The 2004/5 financial year will be characterised by the intensified implementation of these new agreements and plans, and an increase in South Africa's science and technology footprint on the world stage. These will include the hosting of an International Science, Technology and Innovation Fair with our major global partners as lead exhibitors in November 2004, as part of our 10 year celebrations. A core component of the South African exhibition at the Fair will be the showcasing of science and technology achievements in these ten years of democracy by both the South African public and private sectors.
In this financial year we will sign science and technology agreements with Argentina, Australia, Chile, Romania and Kenya. We will also be exploring further bilateral collaboration with a focus on Asia and Eastern Europe.

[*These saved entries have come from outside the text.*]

-- ==== Sys2Proof/Machine/State.lean ====
section
/-! DEFINITION. The state of one FFA as plain data, its value after reset, and the ways a step can stop
(10_state R20 to R37; 20_memory R58; 70_reset_and_hazards R140, R141). -/

namespace Sys2Proof.Machine

/-- Faults: there is none. No command traps or stops the FFA: an error sets a sticky bit and the command completes
(R124, R127, R134), and a frame that no sink takes only holds (R154). -/
inductive Fault where
  deriving DecidableEq, Repr

/-- The ways a step is refused. -/
inductive Refusal where
  /-- Raised by `exec` for a command that has no meaning yet; no arm of it answers so. Safe. -/
  | notModelled (mnemonic : String)
  /-- Raised by `clockEdge` at an edge with `rst = 0` before the first reset: the spec gives such edges no meaning,
  "they are refused" (R141, I4). Safe. -/
  | beforeReset
  deriving DecidableEq, Repr

/-- The spec's two levels of semantics (R9): at the transaction level an accepted EMIT appends its 17 bytes at once, at the
cycle level the emitter moves one byte per output handshake. Log entry 1. -/
inductive Level where
  | transaction
  | cycle
  deriving DecidableEq, Repr

/-- The two error causes (R120, R121). -/
inductive Cause where
  | illegalOp
  | noPacket
  deriving DecidableEq, Repr

/-- What one rising edge is (R113): exactly one of the five kinds, or an edge before the first reset (R141). -/
inductive EdgeKind where
  | reset
  | beforeReset
  | accept (w : CmdWord)
  | transfer
  | hold
  | idle
  deriving DecidableEq, Repr

/-- One FFA. The first nine fields are the spec's (R37); the last five are the model's own (INVENTORY.md). -/
structure State where
  /-- the packet register (R20) -/
  pkt        : Packet
  /-- `pkt_valid` (R24) -/
  pktValid   : Bool
  /-- a frame is in flight (R25) -/
  busy       : Bool
  /-- the frame offset now presented (R26) -/
  idx        : BitVec 5
  /-- the checksum accumulator (R27) -/
  acc        : Byte
  /-- sticky IllegalOp bit (R28) -/
  errIllegal : Bool
  /-- sticky NoPacket bit (R29) -/
  errNopkt   : Bool
  /-- the bytes transferred since the last reset, in transfer order (R58) -/
  out        : List Byte
  /-- a rising edge with `rst = 1` has been seen since power-on (R141; log entry 2) -/
  hasReset   : Bool
  /-- the level of semantics this FFA is run at (R9; log entry 1) -/
  level      : Level
  /-- what host and sink drive at the coming edges, the next one first (R11, R152; log entry 3) -/
  inputs     : List PortIn
  /-- the number of edges stepped, so that each free value is fresh (log entry 3) -/
  edge       : Nat
  /-- which stream of free values this FFA's ports draw from: FFAs of a system have different ones (R131; log entry 10). No
  register of the FFA and no identifier: nothing but the free values reads it -/
  stream     : Nat
  deriving DecidableEq, Repr

/-- The machine right after reset: every field of R37's table at its value. The model's own fields: log entries 1 to 3 and 10. -/
def State.reset : State where
  pkt        := ⟨0, 0, 0, 0, 0, 0, 0, 0, 0⟩
  pktValid   := false
  busy       := false
  idx        := 0
  acc        := 0
  errIllegal := false
  errNopkt   := false
  out        := []
  hasReset   := true
  level      := .transaction
  inputs     := []
  edge       := 0
  stream     := 0

end Sys2Proof.Machine
end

South Africa's role at the forefront of NEPAD is, to a significant extent, based on our ability to deploy scientific knowledge and technological solutions on the continent. Following the inaugural conference in Johannesburg in November 2003, South Africa now chairs the African Minister's Council on Science and Technology, or AMCOST, as the policy co-ordination body. The key decisions of the conference, including the establishment of AMCOST and the Ministerial Declaration, are being tabled for consideration by the Heads of State and Government at the July African Union Summit. The work plan for 2004/5 will include the expansion of the African Institute of Mathematical Science, which holds its first graduation tomorrow, during which the first groups of students from fourteen African countries will graduate. We are also planning for the increase in the number of nodes of the African Laser Centre and the launch of new Centres of Excellence in the twelve flagship programmes in Africa's five regions.
Members, Distinguished Guests, Ladies and Gentleman, I have laid down the broad strategies supporting the DST budget. Deputy Minister Derek Hanekom will spend a few minutes giving you some illustrative examples of our achievements and our new programmes. In the words of a former Indian Minister of Education, Mr Manohar Joshi: "Science is not a sacred cow. Science is a horse. Don't worship it. Feed it!"